> **Task inputs**
--

/-- One record per EXTERNAL_ID, the least in that order, marked where a copy was discarded. -/
def removeDups (pos node : Nat → Nat) (l : List Cand) : List Cand :=
  let s := sortBy (fun a b => decide (dupKey pos node a < dupKey pos node b)) l
  (dedupBy (·.ext) [] s).map fun c => { c with dup := c.dup || decide (1 < (l.filter fun d => d.ext == c.ext).length) }

/-! ### Records and messages (R45, R46, R103 to R105) -/

/-- A result record (R103). -/
def resultRecord (widened : Bool) (rank : Nat) (c : Cand) : Bytes :=
  leBytes 8 c.ext ++ leBytes 4 c.shard ++ leBytes 5 c.handle ++
  leBytes 1 ((if c.delta then 2 else 0) + (if c.dup then 4 else 0) + (if widened then 8 else 0)) ++
  leBytes 2 rank ++ leBytes 4 (ofSInt 32 c.exact) ++ leBytes 4 c.pq ++ leBytes 4 c.scale

/-- A sentinel record (R104). -/
def sentinelRecord (rank : Nat) : Bytes :=
  List.replicate 17 0xFF ++ [0x01] ++ leBytes 2 rank ++ leBytes 4 0x7FFFFFFF ++ leBytes 4 0xFFFFFFFF ++ zeros 4

/-- The K records of a completion (R104). -/
def resultRecords (widened : Bool) (k : Nat) (l : List Cand) : Bytes :=
  ((l.zipIdx).flatMap fun e => resultRecord widened e.2 e.1) ++
  (List.range (k - l.length)).flatMap fun j => sentinelRecord (l.length + j)

def visitRecord (idx : Nat) (v : Visit) : Bytes :=
  leBytes 4 idx ++ leBytes 5 v.handle ++
  leBytes 1 ((if v.filtered then 1 else 0) + (if v.invisible then 2 else 0) + (if v.pruned then 4 else 0) +
    (if v.delta then 8 else 0)) ++ zeros 2 ++ leBytes 4 v.dist

/-- What a shard replay message takes besides its visits and candidates. -/
structure ReplayHead where
  query  : Bytes
  params : Bytes
  plan   : Bytes
  cbs    : Bytes
  model  : Bytes

/-- The shard replay message (R45). -/
def shardMessage (h : ReplayHead) (w : ShardWork) (visits : List Visit) (cands : List Cand) : Bytes :=
  ascii "OC4-REPLAY-SHARD" ++ featureLevel ++ leBytes 4 w.id ++ leBytes 4 w.epoch ++ leBytes 8 w.usn ++
  digest h.query ++ digest h.params ++ padTo 32 h.plan ++ digest h.cbs ++ padTo 32 h.model ++
  leBytes 4 visits.length ++ leBytes 4 cands.length ++ ((visits.zipIdx).flatMap fun e => visitRecord e.2 e.1) ++
  (cands.flatMap fun c => leBytes 5 c.handle ++ zeros 3 ++ leBytes 4 c.pq ++ leBytes 4 (ofSInt 32 c.exact)) ++
  leBytes 2 w.status ++ zeros 2 ++ leBytes 4 w.visited ++ leBytes 4 w.filtered ++ leBytes 4 w.pruned

/-- The merge message (R46). -/
def mergeMessage (query params : Bytes) (status : Nat) (digests : List Bytes) (final : List Cand) : Bytes :=
  ascii "OC4-REPLAY-MERGE" ++ featureLevel ++ digest query ++ digest params ++ leBytes 2 digests.length ++
  leBytes 2 final.length ++ leBytes 2 status ++ zeros 2 ++ digests.flatMap (padTo 32) ++
  final.flatMap fun c => leBytes 8 c.ext ++ leBytes 4 c.shard ++ leBytes 4 (ofSInt 32 c.exact)

/-- A shard list between nodes (R105, R108). -/
def shardListBytes (w : ShardWork) (node tag : Nat) (widened : Bool) : Bytes :=
  ascii "OWPL" ++ leBytes 2 w.result.length ++ leBytes 1 node ++ [0xFF] ++ leBytes 4 w.id ++ leBytes 2 w.status ++
  leBytes 2 (if widened then 2 else 0) ++ leBytes 8 tag ++ leBytes 4 w.visited ++ leBytes 4 w.filtered ++
  leBytes 4 w.pruned ++ zeros 28 ++ padTo 32 w.digest ++ (w.result.zipIdx).flatMap fun e => resultRecord widened e.2 e.1

/-- A plot list, within the node (R105): the records of a plot's rerank selection, whose EXACT_DIST is 0. -/
def plotListBytes (w : ShardWork) (node plot tag : Nat) (widened : Bool) (recs : List Cand) : Bytes :=
  ascii "OWPL" ++ leBytes 2 recs.length ++ leBytes 1 node ++ leBytes 1 plot ++ leBytes 4 w.id ++ zeros 2 ++
  leBytes 2 (if widened then 3 else 1) ++ leBytes 8 tag ++ zeros 72 ++ (recs.zipIdx).flatMap fun e => resultRecord widened e.2 e.1

/-- The records of a received list. -/
def parseRecords (b : Bytes) : List Cand :=
  (splitAll 32 b).map fun r =>
    { ext := u64 r 0, shard := u32 r 8, handle := u40 r 12, pq := u32 r 24, exact := sInt 32 (u32 r 20),
      scale := u32 r 28, delta := bit (u8 r 17) 1, dup := bit (u8 r 17) 2, resid := 0 }

/-! ### Statuses (R161, R162) -/

/-- The final status and CONDITIONS from (code, phase) inputs in Stamp order (R162). -/
def finalStatus (conds : List (Nat × Nat)) : Nat × Nat :=
  let top := maxNat (conds.map (·.1))
  let ph := ((conds.find? fun c => c.1 == top).map (·.2)).getD 0
  (ph * 256 + top, (List.range 16).foldl (fun a c => if decide (1 ≤ c) && decide (c ≤ 10) && conds.any (·.1 == c) then a + 2 ^ c else a) 0)

/-- A status of a code and a phase (R161). -/
def mkStatus (code phase : Nat) : Nat := phase * 256 + code

/-! ### Certificates (R111 to R116) -/

/-- The tag under a session key, 32 zero bytes where there is none (R116). -/
def tagOf (key : Option Bytes) (b : Bytes) (custom : String) : Bytes :=
  match key with
  | none => zeros 32
  | some k => kmac256 k b 32 custom

def pathBytes (p : List (Bool × Bytes)) : Bytes := p.flatMap fun s => padTo 32 s.2

/-- A page proof of role `role` (R114). -/
def pageProof (image : Bytes) (page role : Nat) : Bytes :=
  let leaves := pageLeaves image
  let p := inclPath leaves page
  leBytes 4 page ++ leBytes 1 role ++ leBytes 1 p.length ++ zeros 2 ++ leBytes 4 (pathSides p) ++ zeros 4 ++
  padTo 32 (leaves.getD page []) ++ pathBytes p

/-- The sealed proof block of an offset (R113). -/
def sealedProof (image root : Bytes) (leaves : List Bytes) (idx off level : Nat) : Bytes :=
  let p := inclPath leaves idx
  let idPage := (segSecAt image 1 + 8 * off) / 16384
  let v0 := segSecAt image 11 + recordBytes (segDim image) * off
  let p2 := v0 / 16384
  let p3 := (v0 + recordBytes (segDim image) - 1) / 16384
  let proofs := if level = 0 then [] else
    [(0, 0), (idPage, 1), (p2, 2)] ++ (if p3 = p2 then [] else [(p3, 3)])
  padTo 32 root ++ leBytes 4 leaves.length ++ leBytes 4 idx ++ leBytes 4 (segPages image) ++ leBytes 1 p.length ++
  leBytes 1 proofs.length ++ zeros 2 ++ leBytes 4 (pathSides p) ++ zeros 12 ++ pathBytes p ++
  proofs.flatMap fun e => pageProof image e.1 e.2

/-- The delta proof block (R115). -/
def deltaProof (w u : Nat) (prior : Bytes) (leaves : List Bytes) : Bytes :=
  let p := inclPath leaves (leaves.length - 1)
  leBytes 8 w ++ leBytes 4 (u - w) ++ leBytes 4 leaves.length ++ leBytes 1 p.length ++ zeros 3 ++ leBytes 4 (pathSides p) ++
  zeros 8 ++ padTo 32 prior ++ pathBytes p

end Sys2Proof.Machine
end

--

> **Directions for this task**
With the first line of the material as the start and the line containing "List.replicate 17 0xFF" as the end, repeat that span exactly and add nothing.

> **Exercise solution**
/-- One record per EXTERNAL_ID, the least in that order, marked where a copy was discarded. -/
def removeDups (pos node : Nat → Nat) (l : List Cand) : List Cand :=
  let s := sortBy (fun a b => decide (dupKey pos node a < dupKey pos node b)) l
  (dedupBy (·.ext) [] s).map fun c => { c with dup := c.dup || decide (1 < (l.filter fun d => d.ext == c.ext).length) }

/-! ### Records and messages (R45, R46, R103 to R105) -/

/-- A result record (R103). -/
def resultRecord (widened : Bool) (rank : Nat) (c : Cand) : Bytes :=
  leBytes 8 c.ext ++ leBytes 4 c.shard ++ leBytes 5 c.handle ++
  leBytes 1 ((if c.delta then 2 else 0) + (if c.dup then 4 else 0) + (if widened then 8 else 0)) ++
  leBytes 2 rank ++ leBytes 4 (ofSInt 32 c.exact) ++ leBytes 4 c.pq ++ leBytes 4 c.scale

/-- A sentinel record (R104). -/
def sentinelRecord (rank : Nat) : Bytes :=
  List.replicate 17 0xFF ++ [0x01] ++ leBytes 2 rank ++ leBytes 4 0x7FFFFFFF ++ leBytes 4 0xFFFFFFFF ++ zeros 4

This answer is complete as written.